Records for the exercise section start

-- ==== Sys2Proof/Tests/Slice0.lean ====
section
/-! SUPPORT. Smoke tests of the checks, words written out from the opcode map, the vectors of spec/95_test_vectors.md
(named beside each), and for each statement with hypotheses a state and operands that meet them all. -/

namespace Sys2Proof.Tests
open Sys2Proof.Machine

/-! ## Helpers -/

/-- The next state of an outcome, if there is one. -/
def after : Host.Outcome State Fault Refusal → Option State
  | .next t => some t
  | .fault _ => none
  | .refused _ => none

/-- The fault of an outcome, if there is one. -/
def faultOf : Host.Outcome State Fault Refusal → Option Fault
  | .next _ => none
  | .fault f => some f
  | .refused _ => none

/-- An instance with PAYLOAD_OFFSET `off` whose IBUF holds exactly `bs`, IN_LEN at its length, idle. -/
def loaded (off : Nat) (bo : ByteOrder) (bs : List Byte) : State :=
  { State.resetWith ⟨4096, off⟩ with
    ibuf := (List.range bs.length).zip bs
    inLen := BitVec.ofNat 16 bs.length
    cfg := ⟨0x3A, bo⟩ }

/-- The state after a command run from `s`; `s` itself where the command does not complete. -/
def ran (i : Instr) (s : State) : State :=
  match exec i s with
  | .next t => t.complete
  | .fault _ => s
  | .refused _ => s

/-- A loaded capture after SCAN. -/
def scanned (off : Nat) (bo : ByteOrder) (bs : List Byte) : State := ran (.scan 0) (loaded off bo bs)

/-- The same state with a schedule. -/
def sched (s : State) (ts : List Turn) : State := { s with turns := ts }

/-- The same state with a command pending. -/
def pending (i : Instr) (s : State) : State := { s with pend := some i, status := s.status.issue }

/-- V1 of 95_test_vectors.md. -/
def v1 : List Byte := [0, 0, 0, 0, 0, 0, 0xD2, 0x04, 0, 0, 0, 0, 0, 0, 0x01, 0, 0xFF, 0xFF, 0x07, 0]

/-- F4 of program P3. -/
def f4 : List Byte :=
  [1, 2, 3, 4, 5, 6, 0xD1, 0x07, 0, 0, 0x64, 0, 0xC8, 0, 0x2C, 1, 0x90, 1, 0xF4, 1, 0x58, 2, 0xBC, 2]

/-- Ten bytes with the timestamp bytes 78 56 34 12 (T-9, T-10). -/
def t9 : List Byte := [0, 0, 0, 0, 0, 0, 0x78, 0x56, 0x34, 0x12]

/-! ## The checks (00_scope.md R7, 30_encoding.md R102) -/

theorem test_ibuf_size_zero_refused : ¬Params.Valid ⟨0, 10⟩ := by decide
theorem test_ibuf_size_65536_refused : ¬Params.Valid ⟨65536, 10⟩ := by decide
theorem test_payload_offset_9_refused : ¬Params.Valid ⟨4096, 9⟩ := by decide
theorem test_payload_offset_256_refused : ¬Params.Valid ⟨4096, 256⟩ := by decide
theorem test_params_at_their_bounds : Params.Valid ⟨1, 10⟩ ∧ Params.Valid ⟨65535, 255⟩ := by decide
theorem test_reserved_op_illegal : wordLegal 0x00000005 = false ∧ wordLegal 0x0000000F = false := by decide
theorem test_reserved_bits_illegal : wordLegal 0x00000014 = false ∧ wordLegal 0x00008000 = false := by decide
theorem test_every_idx_legal : wordLegal 0xFFFF0000 = true ∧ wordLegal 0xFFFF0004 = true := by decide

/-! ## Decoding: IDX (16 bits), RSV (12 bits), OP (4 bits), most significant first (R100-R102) -/

theorem test_decode_nop : decodeTableWord 32 0b00000000000000000000000000000000 = some (.nop 0) := by decide
theorem test_decode_scan : decodeTableWord 32 0b10000000000000000000000000000001 = some (.scan 0x8000) := by decide
theorem test_decode_dec_ts : decodeTableWord 32 0b00000000000000110000000000000010 = some (.decTs 3) := by decide
theorem test_decode_dec_samp : decodeTableWord 32 0b11111111111111110000000000000011 = some (.decSamp 0xFFFF) := by
  decide
theorem test_decode_dec_full : decodeTableWord 32 0b00000000000000010000000000000100 = some (.decFull 1) := by decide
theorem test_decode_refuses : decodeTableWord 32 0b00000000000000000000000000000101 = none ∧
    decodeTableWord 32 0b00000000000000000000000000010100 = none := by decide

/-! ## Memory -/

theorem test_memory_rising : Memory.write (Memory.write [] 5 0xAA) 2 0xBB = [(2, 0xBB), (5, 0xAA)] := by decide
theorem test_memory_overwrite : Memory.write [(2, 0xBB), (5, 0xAA)] 5 0x11 = [(2, 0xBB), (5, 0x11)] := by decide
theorem test_memory_wf_refuses_repeats : Memory.wf [(2, 0xBB), (2, 0xAA)] = false := by decide
theorem test_reset_memory_wf : Memory.wf State.reset.ibuf = true := by decide

/-! ## The commands -/

/-- C-2: NOP with IDX 0xFFFF, written to CMD and completed. -/
theorem test_nop : (after (Host.Core.run core 2
    (sched State.reset [.host (.write 0x00000 .word 0xFFFF0000), .engine]))).map (fun t => t.status.word) =
    some 0x00000002 := by decide

/-- C-7: the issue of NOP clears ODD. -/
theorem test_nop_clears_odd : (after (Host.Core.run core 2
    (sched { State.reset with status := ⟨false, true, .ok, true, false, false, false⟩ }
      [.host (.write 0x00000 .word 0), .engine]))).map (fun t => t.status.word) = some 0x00000002 := by decide

/-- S-7: two delimiters side by side. -/
theorem test_scan : (after (exec (.scan 0) (loaded 10 .little [0x61, 0x3A, 0x3A, 0x62]))).map
    (fun t => (t.candCount, t.candTable)) = some (3, [⟨0, 1⟩, ⟨2, 0⟩, ⟨3, 1⟩]) := by decide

Records for the exercise section end

→ Problem statement
From the data above, output exactly the lines between the one containing "def ran (i : Instr)" and the one containing "after SCAN. -/", counting both of them.

→ Answer below
def ran (i : Instr) (s : State) : State :=
  match exec i s with
  | .next t => t.complete
  | .fault _ => s
  | .refused _ => s

/-- A loaded capture after SCAN. -/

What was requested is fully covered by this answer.